# Required action:
Among the lines below, copy exactly those from the one with "def zeroAt (b" through the one with "concern the header. -/", counting both ends.

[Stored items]
______
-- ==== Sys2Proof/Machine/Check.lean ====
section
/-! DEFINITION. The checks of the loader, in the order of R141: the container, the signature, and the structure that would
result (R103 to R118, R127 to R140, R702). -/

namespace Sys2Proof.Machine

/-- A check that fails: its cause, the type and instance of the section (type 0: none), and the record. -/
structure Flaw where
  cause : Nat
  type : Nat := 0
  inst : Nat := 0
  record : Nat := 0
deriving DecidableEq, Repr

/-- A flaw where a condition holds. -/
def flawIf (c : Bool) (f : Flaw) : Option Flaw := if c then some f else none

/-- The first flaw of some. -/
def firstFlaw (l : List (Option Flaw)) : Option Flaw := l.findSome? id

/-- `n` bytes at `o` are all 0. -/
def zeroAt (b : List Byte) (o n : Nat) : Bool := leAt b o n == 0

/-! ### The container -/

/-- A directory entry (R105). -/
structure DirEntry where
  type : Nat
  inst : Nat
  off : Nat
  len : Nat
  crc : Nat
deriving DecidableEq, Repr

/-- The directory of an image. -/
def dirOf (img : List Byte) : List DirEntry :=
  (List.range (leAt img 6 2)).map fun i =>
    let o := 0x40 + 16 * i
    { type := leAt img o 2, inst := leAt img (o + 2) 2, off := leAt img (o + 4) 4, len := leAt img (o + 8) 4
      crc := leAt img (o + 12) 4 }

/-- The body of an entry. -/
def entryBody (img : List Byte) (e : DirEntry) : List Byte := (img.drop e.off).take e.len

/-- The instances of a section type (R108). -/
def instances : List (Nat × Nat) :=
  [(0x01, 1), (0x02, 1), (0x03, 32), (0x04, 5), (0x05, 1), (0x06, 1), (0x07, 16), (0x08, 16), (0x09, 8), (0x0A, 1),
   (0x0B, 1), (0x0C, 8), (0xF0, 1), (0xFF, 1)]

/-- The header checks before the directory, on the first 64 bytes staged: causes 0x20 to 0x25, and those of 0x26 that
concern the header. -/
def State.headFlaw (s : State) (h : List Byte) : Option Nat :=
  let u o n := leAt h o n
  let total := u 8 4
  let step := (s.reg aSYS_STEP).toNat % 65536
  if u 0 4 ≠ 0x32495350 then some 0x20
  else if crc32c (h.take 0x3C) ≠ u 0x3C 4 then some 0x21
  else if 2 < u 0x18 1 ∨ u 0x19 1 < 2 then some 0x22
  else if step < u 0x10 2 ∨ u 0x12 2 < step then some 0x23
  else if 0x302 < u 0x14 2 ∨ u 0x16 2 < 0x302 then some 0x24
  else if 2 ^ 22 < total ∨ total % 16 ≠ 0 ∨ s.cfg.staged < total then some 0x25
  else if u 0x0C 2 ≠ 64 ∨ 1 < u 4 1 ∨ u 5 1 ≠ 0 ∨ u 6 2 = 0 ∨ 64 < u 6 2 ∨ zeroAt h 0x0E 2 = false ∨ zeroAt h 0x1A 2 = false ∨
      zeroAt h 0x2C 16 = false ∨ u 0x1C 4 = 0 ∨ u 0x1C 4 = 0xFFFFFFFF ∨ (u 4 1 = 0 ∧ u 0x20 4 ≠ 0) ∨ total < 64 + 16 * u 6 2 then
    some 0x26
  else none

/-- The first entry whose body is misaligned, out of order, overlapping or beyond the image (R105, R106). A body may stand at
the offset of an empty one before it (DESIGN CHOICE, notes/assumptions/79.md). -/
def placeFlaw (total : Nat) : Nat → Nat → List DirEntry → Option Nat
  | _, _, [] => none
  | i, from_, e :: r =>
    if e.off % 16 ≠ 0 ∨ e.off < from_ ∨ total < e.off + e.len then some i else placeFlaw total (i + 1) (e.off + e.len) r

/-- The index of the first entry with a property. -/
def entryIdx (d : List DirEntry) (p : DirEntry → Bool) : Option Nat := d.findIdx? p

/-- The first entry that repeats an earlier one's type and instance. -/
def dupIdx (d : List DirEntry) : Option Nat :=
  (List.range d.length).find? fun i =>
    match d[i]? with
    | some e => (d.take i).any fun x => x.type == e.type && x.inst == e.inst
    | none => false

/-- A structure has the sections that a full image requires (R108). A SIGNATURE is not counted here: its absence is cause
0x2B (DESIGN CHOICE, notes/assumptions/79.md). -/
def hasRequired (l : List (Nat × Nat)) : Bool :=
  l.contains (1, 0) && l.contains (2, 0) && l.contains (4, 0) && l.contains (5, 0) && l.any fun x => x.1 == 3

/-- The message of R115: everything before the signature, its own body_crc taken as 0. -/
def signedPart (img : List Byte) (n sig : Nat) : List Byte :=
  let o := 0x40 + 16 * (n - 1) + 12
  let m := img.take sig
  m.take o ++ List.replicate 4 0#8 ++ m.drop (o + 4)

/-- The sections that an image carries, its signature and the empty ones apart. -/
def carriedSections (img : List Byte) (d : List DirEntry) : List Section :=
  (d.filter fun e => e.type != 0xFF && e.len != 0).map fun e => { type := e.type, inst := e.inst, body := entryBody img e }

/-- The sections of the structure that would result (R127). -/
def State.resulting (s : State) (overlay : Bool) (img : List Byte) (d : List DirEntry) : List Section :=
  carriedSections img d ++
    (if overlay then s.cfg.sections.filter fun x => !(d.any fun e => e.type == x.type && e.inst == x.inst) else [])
______
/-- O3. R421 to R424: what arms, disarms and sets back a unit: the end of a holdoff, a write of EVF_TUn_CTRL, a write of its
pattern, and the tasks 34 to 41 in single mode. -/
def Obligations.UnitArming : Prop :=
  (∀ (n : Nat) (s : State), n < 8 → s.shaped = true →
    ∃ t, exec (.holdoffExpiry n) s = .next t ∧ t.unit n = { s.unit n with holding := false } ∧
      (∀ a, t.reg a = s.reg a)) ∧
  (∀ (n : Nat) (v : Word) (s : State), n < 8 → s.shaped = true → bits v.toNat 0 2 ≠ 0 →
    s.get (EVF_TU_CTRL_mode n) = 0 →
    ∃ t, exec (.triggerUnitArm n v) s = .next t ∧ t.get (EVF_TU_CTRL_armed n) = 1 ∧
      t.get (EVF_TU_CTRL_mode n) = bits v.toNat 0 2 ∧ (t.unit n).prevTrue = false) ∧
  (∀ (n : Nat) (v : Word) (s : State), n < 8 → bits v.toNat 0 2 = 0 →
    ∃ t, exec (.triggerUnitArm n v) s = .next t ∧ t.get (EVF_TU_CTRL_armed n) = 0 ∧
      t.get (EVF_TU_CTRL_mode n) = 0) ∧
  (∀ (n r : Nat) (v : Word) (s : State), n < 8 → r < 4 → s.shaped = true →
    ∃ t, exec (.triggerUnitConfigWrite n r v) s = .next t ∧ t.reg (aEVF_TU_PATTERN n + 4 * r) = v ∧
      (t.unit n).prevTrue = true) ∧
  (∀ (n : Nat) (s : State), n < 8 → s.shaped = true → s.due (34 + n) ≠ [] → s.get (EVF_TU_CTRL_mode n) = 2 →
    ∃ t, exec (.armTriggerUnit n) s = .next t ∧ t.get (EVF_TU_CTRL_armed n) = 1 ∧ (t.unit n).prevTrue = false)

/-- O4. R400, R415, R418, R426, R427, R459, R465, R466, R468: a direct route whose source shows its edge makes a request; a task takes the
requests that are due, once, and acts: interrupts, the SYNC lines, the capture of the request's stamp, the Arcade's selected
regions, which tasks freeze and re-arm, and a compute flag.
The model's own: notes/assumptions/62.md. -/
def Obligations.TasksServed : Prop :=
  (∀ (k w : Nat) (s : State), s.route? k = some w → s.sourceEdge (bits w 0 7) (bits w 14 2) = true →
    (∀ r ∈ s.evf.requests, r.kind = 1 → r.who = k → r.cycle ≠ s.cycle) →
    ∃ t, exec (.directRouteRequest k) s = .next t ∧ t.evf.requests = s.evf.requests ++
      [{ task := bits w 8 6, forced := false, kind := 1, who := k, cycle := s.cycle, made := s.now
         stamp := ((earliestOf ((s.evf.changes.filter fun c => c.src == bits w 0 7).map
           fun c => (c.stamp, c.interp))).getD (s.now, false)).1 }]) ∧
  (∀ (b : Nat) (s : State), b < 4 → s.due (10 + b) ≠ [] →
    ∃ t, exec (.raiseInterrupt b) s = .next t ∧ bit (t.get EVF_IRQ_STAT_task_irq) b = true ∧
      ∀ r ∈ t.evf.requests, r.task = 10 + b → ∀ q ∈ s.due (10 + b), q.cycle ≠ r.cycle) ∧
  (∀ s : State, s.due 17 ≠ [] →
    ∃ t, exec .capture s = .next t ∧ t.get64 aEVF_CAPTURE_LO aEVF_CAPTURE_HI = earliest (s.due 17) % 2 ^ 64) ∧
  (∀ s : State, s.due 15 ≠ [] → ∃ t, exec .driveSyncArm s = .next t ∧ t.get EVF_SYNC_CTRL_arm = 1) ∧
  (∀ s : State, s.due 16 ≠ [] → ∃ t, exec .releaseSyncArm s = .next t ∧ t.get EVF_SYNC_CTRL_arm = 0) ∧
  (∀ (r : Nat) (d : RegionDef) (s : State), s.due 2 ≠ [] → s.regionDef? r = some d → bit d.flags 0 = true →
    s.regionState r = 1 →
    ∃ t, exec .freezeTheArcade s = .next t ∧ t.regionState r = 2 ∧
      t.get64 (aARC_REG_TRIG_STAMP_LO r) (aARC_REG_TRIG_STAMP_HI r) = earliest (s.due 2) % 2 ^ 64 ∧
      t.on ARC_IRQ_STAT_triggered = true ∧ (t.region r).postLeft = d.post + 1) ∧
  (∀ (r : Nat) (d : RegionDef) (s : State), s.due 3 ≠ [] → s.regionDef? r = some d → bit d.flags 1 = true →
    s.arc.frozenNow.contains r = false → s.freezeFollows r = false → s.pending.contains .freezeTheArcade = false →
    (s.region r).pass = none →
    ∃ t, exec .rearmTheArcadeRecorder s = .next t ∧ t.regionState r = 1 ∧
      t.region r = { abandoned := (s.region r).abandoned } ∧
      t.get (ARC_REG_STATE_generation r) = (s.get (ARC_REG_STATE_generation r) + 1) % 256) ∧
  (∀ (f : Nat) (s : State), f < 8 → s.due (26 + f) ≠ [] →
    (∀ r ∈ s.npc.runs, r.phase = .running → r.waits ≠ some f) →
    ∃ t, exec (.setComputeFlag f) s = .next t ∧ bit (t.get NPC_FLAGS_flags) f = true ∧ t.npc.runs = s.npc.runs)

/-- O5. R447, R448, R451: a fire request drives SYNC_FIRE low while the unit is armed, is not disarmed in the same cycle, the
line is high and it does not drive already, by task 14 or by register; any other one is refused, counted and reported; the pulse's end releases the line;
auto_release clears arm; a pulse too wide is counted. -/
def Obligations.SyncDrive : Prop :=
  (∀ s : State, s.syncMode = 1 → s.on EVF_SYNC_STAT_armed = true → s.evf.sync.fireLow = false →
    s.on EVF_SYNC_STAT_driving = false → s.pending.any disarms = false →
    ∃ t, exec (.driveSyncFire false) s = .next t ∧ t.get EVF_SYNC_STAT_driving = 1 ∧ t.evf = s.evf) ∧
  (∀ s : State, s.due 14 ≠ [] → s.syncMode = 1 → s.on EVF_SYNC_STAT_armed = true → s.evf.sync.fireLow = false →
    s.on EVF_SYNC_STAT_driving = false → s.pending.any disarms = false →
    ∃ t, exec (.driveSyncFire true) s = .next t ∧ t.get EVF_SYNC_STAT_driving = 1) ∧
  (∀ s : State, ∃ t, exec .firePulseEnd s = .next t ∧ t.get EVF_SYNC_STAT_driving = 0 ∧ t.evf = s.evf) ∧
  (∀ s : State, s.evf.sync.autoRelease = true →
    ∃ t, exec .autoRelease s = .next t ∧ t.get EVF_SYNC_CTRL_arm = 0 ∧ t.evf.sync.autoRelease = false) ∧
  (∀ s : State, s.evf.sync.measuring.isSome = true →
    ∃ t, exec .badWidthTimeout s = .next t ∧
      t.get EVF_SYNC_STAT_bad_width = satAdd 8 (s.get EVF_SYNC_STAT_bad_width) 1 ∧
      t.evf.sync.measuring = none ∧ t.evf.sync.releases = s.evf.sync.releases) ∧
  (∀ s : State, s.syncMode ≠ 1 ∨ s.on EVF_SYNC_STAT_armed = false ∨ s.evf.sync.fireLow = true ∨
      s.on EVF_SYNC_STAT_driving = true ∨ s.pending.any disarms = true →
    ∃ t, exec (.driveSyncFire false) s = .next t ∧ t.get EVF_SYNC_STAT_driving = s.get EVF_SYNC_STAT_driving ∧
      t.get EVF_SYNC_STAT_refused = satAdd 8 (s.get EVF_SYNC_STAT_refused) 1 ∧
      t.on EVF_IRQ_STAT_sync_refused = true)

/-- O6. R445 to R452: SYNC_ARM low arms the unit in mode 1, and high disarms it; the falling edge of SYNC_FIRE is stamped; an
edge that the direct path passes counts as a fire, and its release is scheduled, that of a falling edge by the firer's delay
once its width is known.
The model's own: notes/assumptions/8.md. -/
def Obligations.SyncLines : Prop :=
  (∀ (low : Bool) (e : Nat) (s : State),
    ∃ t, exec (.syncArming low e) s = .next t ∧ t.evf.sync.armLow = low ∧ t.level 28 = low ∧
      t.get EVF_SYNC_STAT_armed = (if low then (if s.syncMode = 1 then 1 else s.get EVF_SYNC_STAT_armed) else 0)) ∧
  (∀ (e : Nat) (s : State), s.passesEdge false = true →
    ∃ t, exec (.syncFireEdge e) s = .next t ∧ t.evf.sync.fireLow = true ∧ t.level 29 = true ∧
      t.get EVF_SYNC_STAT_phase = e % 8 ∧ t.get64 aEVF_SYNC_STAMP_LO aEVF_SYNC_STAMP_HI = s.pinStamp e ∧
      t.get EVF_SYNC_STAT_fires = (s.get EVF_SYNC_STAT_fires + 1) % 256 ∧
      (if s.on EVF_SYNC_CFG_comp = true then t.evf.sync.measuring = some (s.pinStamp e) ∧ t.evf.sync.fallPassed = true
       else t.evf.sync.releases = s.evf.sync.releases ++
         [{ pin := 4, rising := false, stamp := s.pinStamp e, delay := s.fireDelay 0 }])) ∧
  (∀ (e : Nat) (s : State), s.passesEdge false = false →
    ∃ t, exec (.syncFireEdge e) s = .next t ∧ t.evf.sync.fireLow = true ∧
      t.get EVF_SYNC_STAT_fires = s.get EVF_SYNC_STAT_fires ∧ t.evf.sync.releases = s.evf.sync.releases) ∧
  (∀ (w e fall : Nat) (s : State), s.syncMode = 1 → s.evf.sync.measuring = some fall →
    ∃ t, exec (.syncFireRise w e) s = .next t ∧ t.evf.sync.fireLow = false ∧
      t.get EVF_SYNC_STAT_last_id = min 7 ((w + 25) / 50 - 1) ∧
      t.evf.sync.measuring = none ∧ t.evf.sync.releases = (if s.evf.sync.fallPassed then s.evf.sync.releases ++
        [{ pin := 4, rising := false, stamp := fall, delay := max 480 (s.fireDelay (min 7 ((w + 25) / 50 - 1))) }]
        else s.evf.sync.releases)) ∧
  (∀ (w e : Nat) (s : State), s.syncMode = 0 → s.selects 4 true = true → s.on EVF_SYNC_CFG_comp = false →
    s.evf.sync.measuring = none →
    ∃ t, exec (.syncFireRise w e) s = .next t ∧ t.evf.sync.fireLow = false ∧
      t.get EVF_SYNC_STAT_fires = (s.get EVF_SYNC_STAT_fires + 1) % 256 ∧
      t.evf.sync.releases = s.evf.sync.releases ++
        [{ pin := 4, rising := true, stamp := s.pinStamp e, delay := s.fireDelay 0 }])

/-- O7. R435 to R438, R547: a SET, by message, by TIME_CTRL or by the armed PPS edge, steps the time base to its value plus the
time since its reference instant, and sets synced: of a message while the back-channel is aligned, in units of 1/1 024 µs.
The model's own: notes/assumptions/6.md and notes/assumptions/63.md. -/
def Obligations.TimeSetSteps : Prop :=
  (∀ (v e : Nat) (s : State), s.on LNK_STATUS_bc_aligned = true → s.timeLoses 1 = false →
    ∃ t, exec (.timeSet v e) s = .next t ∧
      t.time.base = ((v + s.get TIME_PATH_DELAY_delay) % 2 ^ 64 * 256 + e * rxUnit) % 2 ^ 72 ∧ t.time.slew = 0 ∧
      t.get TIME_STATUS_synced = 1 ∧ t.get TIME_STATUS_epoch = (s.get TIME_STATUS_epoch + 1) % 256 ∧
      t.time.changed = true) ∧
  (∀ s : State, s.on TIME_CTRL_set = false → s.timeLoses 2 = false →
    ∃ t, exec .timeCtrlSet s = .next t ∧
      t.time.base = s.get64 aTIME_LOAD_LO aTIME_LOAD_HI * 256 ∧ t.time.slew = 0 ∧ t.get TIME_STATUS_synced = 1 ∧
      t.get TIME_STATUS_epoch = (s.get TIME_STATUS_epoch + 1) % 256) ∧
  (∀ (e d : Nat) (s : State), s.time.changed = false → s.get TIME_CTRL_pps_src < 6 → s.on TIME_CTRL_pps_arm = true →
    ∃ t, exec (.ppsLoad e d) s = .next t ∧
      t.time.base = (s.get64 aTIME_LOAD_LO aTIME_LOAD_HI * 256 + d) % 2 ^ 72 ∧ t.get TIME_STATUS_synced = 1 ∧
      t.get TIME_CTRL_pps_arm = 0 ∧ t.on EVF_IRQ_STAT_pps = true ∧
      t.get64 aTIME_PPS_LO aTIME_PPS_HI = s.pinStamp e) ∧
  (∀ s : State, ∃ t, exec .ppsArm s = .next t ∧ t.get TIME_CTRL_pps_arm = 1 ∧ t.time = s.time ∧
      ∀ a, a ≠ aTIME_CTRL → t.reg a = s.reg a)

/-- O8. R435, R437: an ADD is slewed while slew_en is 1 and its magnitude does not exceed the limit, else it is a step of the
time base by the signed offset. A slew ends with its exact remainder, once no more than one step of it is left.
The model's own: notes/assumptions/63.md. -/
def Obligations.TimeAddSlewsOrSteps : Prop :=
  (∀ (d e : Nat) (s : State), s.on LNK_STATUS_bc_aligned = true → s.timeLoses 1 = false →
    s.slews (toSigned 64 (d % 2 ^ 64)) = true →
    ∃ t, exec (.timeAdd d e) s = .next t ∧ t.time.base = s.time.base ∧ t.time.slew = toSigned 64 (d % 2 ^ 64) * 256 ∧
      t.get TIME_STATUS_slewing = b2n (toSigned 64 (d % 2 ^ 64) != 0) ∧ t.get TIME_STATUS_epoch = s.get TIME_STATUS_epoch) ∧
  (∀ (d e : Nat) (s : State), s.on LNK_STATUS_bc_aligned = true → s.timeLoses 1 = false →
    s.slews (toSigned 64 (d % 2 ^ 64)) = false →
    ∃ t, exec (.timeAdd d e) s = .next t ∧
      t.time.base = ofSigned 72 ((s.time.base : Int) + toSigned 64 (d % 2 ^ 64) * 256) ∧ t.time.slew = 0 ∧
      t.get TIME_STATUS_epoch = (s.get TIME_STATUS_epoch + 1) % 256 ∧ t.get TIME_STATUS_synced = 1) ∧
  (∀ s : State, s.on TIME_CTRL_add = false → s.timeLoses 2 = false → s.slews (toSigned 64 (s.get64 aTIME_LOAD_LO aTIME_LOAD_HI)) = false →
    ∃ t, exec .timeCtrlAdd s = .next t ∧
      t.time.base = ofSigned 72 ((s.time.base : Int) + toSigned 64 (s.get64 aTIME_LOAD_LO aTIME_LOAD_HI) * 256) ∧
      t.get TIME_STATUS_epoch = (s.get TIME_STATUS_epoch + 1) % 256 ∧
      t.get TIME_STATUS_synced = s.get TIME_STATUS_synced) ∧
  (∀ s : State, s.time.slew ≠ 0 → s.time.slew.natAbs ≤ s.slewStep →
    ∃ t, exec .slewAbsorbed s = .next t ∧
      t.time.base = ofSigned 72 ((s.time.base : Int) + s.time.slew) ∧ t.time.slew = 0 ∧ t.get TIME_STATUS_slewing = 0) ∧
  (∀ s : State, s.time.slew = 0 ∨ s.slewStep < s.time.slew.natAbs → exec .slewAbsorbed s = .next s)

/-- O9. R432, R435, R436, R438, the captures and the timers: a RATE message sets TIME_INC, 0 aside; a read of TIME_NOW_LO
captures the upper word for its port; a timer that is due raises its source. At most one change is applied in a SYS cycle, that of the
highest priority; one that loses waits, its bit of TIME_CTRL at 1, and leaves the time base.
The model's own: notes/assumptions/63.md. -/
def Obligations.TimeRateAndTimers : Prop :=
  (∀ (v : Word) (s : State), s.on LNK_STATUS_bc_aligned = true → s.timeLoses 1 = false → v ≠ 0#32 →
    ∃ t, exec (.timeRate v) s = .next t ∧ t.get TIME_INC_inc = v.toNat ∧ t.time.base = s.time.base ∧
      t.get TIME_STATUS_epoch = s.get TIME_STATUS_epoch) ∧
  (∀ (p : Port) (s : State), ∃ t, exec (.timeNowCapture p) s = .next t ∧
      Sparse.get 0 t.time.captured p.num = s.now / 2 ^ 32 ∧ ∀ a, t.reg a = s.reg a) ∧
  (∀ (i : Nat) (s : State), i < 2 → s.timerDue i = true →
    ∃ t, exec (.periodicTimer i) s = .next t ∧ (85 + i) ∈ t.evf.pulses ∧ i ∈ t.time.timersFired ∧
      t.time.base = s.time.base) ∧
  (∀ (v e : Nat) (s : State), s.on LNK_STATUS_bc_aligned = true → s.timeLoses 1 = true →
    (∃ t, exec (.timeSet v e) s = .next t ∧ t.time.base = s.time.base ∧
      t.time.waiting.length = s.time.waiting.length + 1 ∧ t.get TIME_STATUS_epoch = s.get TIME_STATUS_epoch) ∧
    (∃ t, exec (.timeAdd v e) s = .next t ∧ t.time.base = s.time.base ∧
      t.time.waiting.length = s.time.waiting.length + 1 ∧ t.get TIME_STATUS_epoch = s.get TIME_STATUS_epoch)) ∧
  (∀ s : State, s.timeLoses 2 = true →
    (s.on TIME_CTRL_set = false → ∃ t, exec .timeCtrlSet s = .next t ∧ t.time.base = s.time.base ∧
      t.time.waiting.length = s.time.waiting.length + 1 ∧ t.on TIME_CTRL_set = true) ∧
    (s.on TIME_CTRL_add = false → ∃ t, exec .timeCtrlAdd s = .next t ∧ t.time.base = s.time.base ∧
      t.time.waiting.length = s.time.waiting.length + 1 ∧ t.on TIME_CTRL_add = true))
______
# Answer space:
def zeroAt (b : List Byte) (o n : Nat) : Bool := leAt b o n == 0

/-! ### The container -/

/-- A directory entry (R105). -/
structure DirEntry where
  type : Nat
  inst : Nat
  off : Nat
  len : Nat
  crc : Nat
deriving DecidableEq, Repr

/-- The directory of an image. -/
def dirOf (img : List Byte) : List DirEntry :=
  (List.range (leAt img 6 2)).map fun i =>
    let o := 0x40 + 16 * i
    { type := leAt img o 2, inst := leAt img (o + 2) 2, off := leAt img (o + 4) 4, len := leAt img (o + 8) 4
      crc := leAt img (o + 12) 4 }

/-- The body of an entry. -/
def entryBody (img : List Byte) (e : DirEntry) : List Byte := (img.drop e.off).take e.len

/-- The instances of a section type (R108). -/
def instances : List (Nat × Nat) :=
  [(0x01, 1), (0x02, 1), (0x03, 32), (0x04, 5), (0x05, 1), (0x06, 1), (0x07, 16), (0x08, 16), (0x09, 8), (0x0A, 1),
   (0x0B, 1), (0x0C, 8), (0xF0, 1), (0xFF, 1)]

/-- The header checks before the directory, on the first 64 bytes staged: causes 0x20 to 0x25, and those of 0x26 that
concern the header. -/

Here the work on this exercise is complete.